*DIRECTIONS:*
What is the number of lines below that hold "inaugurating"? Answer with that number only.

Collected data entries:
================
/-! ### Cold start (R293 to R297) -/

/-- LISTEN_START (R293). `r` in steps of 10 µs. A node that has answered a count and got no directory stands beyond a marked end: it listens again, with no position and no generation, and forms a segment with those beyond it (R288, R297, log entry 164). -/
def State.listenStart (r : Nat) (s : State) : State :=
  let ready (i : Fin 4) : Bool := (s.hws.ports[i]).linkUp || (s.hws.relays[0].open_ && decide (s.hws.relays[0].openedAt + ms 250 ≤ s.now))
  let left := decide (s.ina.st = .inaugurating) && !s.ina.leader && s.ina.pendingDir.isNone && decide (s.ina.startAt + ms 33 ≤ s.now)
  if s.hawserRuns && s.ina.admitted[0] && (decide (s.ina.st = .offline) || left) && ready 0 && ready 1 then
    let s := if left then (s.modIna fun x => { x with generation := 0 }).modHws fun h => { h with position := 0 } else s
    s.modIna fun x => { x with st := .listen, phase := .none, heardAny := false, listenEnd := if s.coldCapable then some (s.now + ms 25 + min r 500 * 10000) else none }
  else s

/-- A nonce received or sent, with its time (R294). -/
def State.hearNonce (nonce : Nat) (s : State) : State := s.modIna fun x => { x with heard := (x.heard.filter fun y => decide (s.now ≤ y.2 + ms 10)) ++ [(nonce, s.now)] }

/-- LISTEN_WINDOW_END (R294). -/
def State.listenEnd (nonce : Nat) (s : State) : State :=
  match s.ina.listenEnd with
  | some t =>
    if s.hawserRuns && decide (s.ina.st = .listen) && !s.ina.heardAny then
      let s := s.advance t
      s.modIna fun x => { x with st := .contest, ownNonce := nonce % 2 ^ 64, contestAt := none, lastCold := none, listenEnd := none }
    else s
  | none => s

/-- COLD_START_FRAME_SEND (R294). -/
def State.coldSend (s : State) : State :=
  if s.hawserRuns && decide (s.ina.st = .contest) then
    let s := match s.ina.lastCold with | some t => s.advance (t + ms 1) | none => s
    let s := s.sendBothA (.coldStart s.ina.ownNonce s.modeDigest)
    s.modIna fun x => { x with lastCold := some s.now, contestAt := some (x.contestAt.getD s.now), heard := x.heard ++ [(x.ownNonce, s.now)] }
  else s

/-- COLD_START_FRAME_RECEIVE (R293 to R295), by A-fore or A-aft; every node whose ports carry no schedule relays it. `r` is a fresh draw for a listening window. -/
def State.coldReceive (aft : Bool) (nonce : Nat) (digest : List Byte) (r : Nat) (s : State) : State :=
  if s.hawserRuns && decide (s.ina.st ≠ .running) && decide (s.ina.st ≠ .reintegrating) then
    let recent := s.ina.heard.filter fun x => decide (s.now ≤ x.2 + ms 10)
    let relay := recent.all fun x => decide (nonce ≤ x.1)
    let s := s.modIna fun x => { x with heard := recent ++ [(nonce, s.now)] }
    let s := if relay then s.sendPort (portAt 0 (!aft)) (.coldStart nonce digest) else s
    match s.ina.st with
    | .contest =>
      if nonce < s.ina.ownNonce then s.modIna fun x => { x with st := .listen, heardAny := true, listenEnd := none }
      else if nonce = s.ina.ownNonce then
        (s.modIna fun x => { x with st := .listen, heardAny := false, listenEnd := some (s.now + ms 25 + min r 500 * 10000) }).inaEvent 7 0 0
      else s
    | .listen => s.modIna fun x => { x with heardAny := true, listenEnd := none }
    | _ => s
  else s

/-- The unbroken run of hops a leader holds on a side (R296), nearest first. -/
def sideRun (k : Nat) (l : List (Nat × Report)) (side : Nat) : List Report :=
  ((List.range' 1 k).map fun hop => (l.find? fun x => decide (x.1 = side) && decide (x.2.hop = hop)).map fun x => x.2).takeWhile (fun x => x.isSome) |>.filterMap id

/-- The chain of a count: the fore side from its far end, the leader, the aft side. -/
def State.countChain (c : Collect) (s : State) : List ChainNode :=
  let f := sideRun 128 c.reports 0
  let a := sideRun 128 c.reports 1
  (f.reverse.map fun r => (⟨r, r.aftFacing, r.hop, 0, false, false⟩ : ChainNode)) ++
  [⟨s.ownReport 0 false (f.isEmpty || a.isEmpty), true, 0, 0, false, true⟩] ++
  a.map fun r => ⟨r, !r.aftFacing, r.hop, 0, false, false⟩

/-- The count is complete (R296): on each side nothing is linked (log entry 139), or the run ends in a report with end set. -/
def State.countComplete (c : Collect) (s : State) : Bool :=
  let side (i : Fin 4) (k : Nat) : Bool := !(s.hws.ports[i]).linkUp || (match (sideRun 128 c.reports k).getLast? with | some r => r.end_ | none => false)
  side 0 0 && side 1 1

def State.numberCount (c : Collect) (s : State) : State :=
  s.issue (numberChain s.modeDigest (s.countChain c)) true false 0 s.ina.generation s.hws.mode

/-- A leader starts the count (R296). With no link on either A port nothing is left to count, and it numbers itself at once (log entry 139). -/
def State.startCount (trig : Nat) (s : State) : State :=
  let s := s.modIna fun x => { x with leader := true, st := .inaugurating, phase := .collect, collect := some ⟨[], s.now, 0⟩, missedOnce := [] }
  let s := s.modHws fun h => { h with mode := cfgHwsInitialMode s.params }
  let s := s.trigger trig
  let s := (s.sendBothA (.count s.ina.nonce (s.ina.generation + 1) 0)).hearNonce s.ina.nonce
  if s.countComplete ⟨[], s.now, 0⟩ then s.numberCount ⟨[], s.now, 0⟩ else s

/-- CONTEST_TIMEOUT (R295). -/
def State.contestTimeout (s : State) : State :=
  match s.ina.contestAt with
  | some t =>
    if s.hawserRuns && decide (s.ina.st = .contest) then
      let s := s.advance (t + ms 6)
      let s := (s.modIna fun x => { x with nonce := x.ownNonce, leader := true }).inaEvent 2 0 0
      s.startCount 1
    else s
  | none => s

/-- COUNT_RECEIVE (R295, R296). `side` is the leader's port the count left by, which the identity of R307 needs. -/
def State.countReceive (aft : Bool) (nonce generation hop side : Nat) (s : State) : State :=
  let s := if s.hawserRuns then s.hearNonce nonce else s
  let yields := decide (s.ina.st = .listen) || (decide (s.ina.st = .contest) && decide (nonce < s.ina.ownNonce)) || (decide (s.ina.st = .inaugurating) && !s.ina.leader)
  if s.hawserRuns && yields then
    let other := portAt 0 (!aft)
    let linked := (s.hws.ports[other]).linkUp
    let s := if s.ina.st = .inaugurating then s else s.modIna fun x => { x with startAt := s.now, trigger := 1 }
    let s := s.modIna fun x => { x with st := .inaugurating, phase := .collect, heardAny := true, listenEnd := none, toLeader := aft, hop := hop + 1, side := side }
    let s := s.sendPort (portAt 0 aft) (.report [s.ownReport (hop + 1) aft (!linked)] 0)
    s.sendPort other (.count nonce generation (hop + 1))
  else s

/-- REPORT_RECEIVE (R289, R296). -/
def State.reportReceive (aft : Bool) (rs : List Report) (s : State) : State :=
  if !s.hawserRuns then s
  else match s.ina.collect with
    | some c =>
      let c := { c with reports := c.reports ++ rs.map fun r => (b2n aft, r) }
      let s := s.modIna fun x => { x with collect := some c }
      if s.countComplete c then s.numberCount c else s
    | none =>
      if s.ina.st = .inaugurating then s.sendPort (portAt 0 s.ina.toLeader) (.report rs 0)
      else if s.ina.st = .running ∧ s.ina.leader = false then
        let left := ((List.range' 1 s.ina.dir.length).filter fun p => s.present p).drop s.ina.reports.length
        s.modIna fun x => { x with reports := x.reports ++ left.zip rs }
      else s

/-- COUNT_TIMEOUT (R297). -/
def State.countTimeout (s : State) : State :=
  match s.ina.collect with
  | some c =>
    if s.hawserRuns && s.ina.leader then (((s.advance (c.at_ + ms 33)).inaEvent 7 0 0)).numberCount c else s
  | none => s

/-! ### Links (R252, R255, R315, R319) -/

/-- The chain of the segment in force, from position 1, over the positions given. -/
def State.segmentChain (keep : List Nat) (s : State) : List ChainNode :=
  keep.filterMap fun p => match s.entryAt p, (if p = s.hws.position then some (s.ownReport 0 false false) else (s.ina.reports.find? fun x => decide (x.1 = p)).map fun x => x.2) with
    | some d, some r => if d.reserved then none else some ⟨r, !d.orientation, 0, p, false, decide (p = s.hws.position)⟩
    | _, _ => none

/-- What a renumbering-free directory holds: every position as it is, one of them now held by the inserted node (R313, R318). -/
def State.freeNumbering (insert : Option (Nat × Report)) (s : State) : Numbering where
  entries := seenFrom s.hws.position (s.ina.dir.zipIdx.map fun x =>
    let e := { x.1 with hop := 0, oldPosition := if x.1.reserved then 0 else x.2 + 1, joining := false }
    match insert with
    | some (p, r) => if p = x.2 + 1 then { e with reserved := false, roleS := r.roleS, coldStart := r.coldStart, cabActive := r.cabActive, oldPosition := 0 } else e
    | none => e)
  leader := s.hws.position
  reports := match insert with
    | some x => (s.ina.reports.filter fun y => decide (y.1 < x.1)) ++ (x.1, reportSeen s.hws.position x.1 (match s.entryAt x.1 with | some d => !d.orientation | none => true) x.2) :: s.ina.reports.filter fun y => decide (x.1 < y.1)
    | none => s.ina.reports
  notes := []

/-- A running inauguration is given up for a cut; with a switch pending the leader cancels it (R324). -/
def State.dropInauguration (s : State) : State :=
  let s := match s.ina.pendingDir with
    | some d => if s.ina.leader && decide (s.ina.nonce = d.nonce) then (if d.countBased then s.sendBothA (.cancel d.generation) else s.queueAsync 0 (.cancel d.generation)) else s
    | none => s
  s.modIna fun x => { x with pendingDir := none, collect := none, phase := if x.phase = .quiet then .quiet else .none }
================
*EXPECTED ANSWER:*
6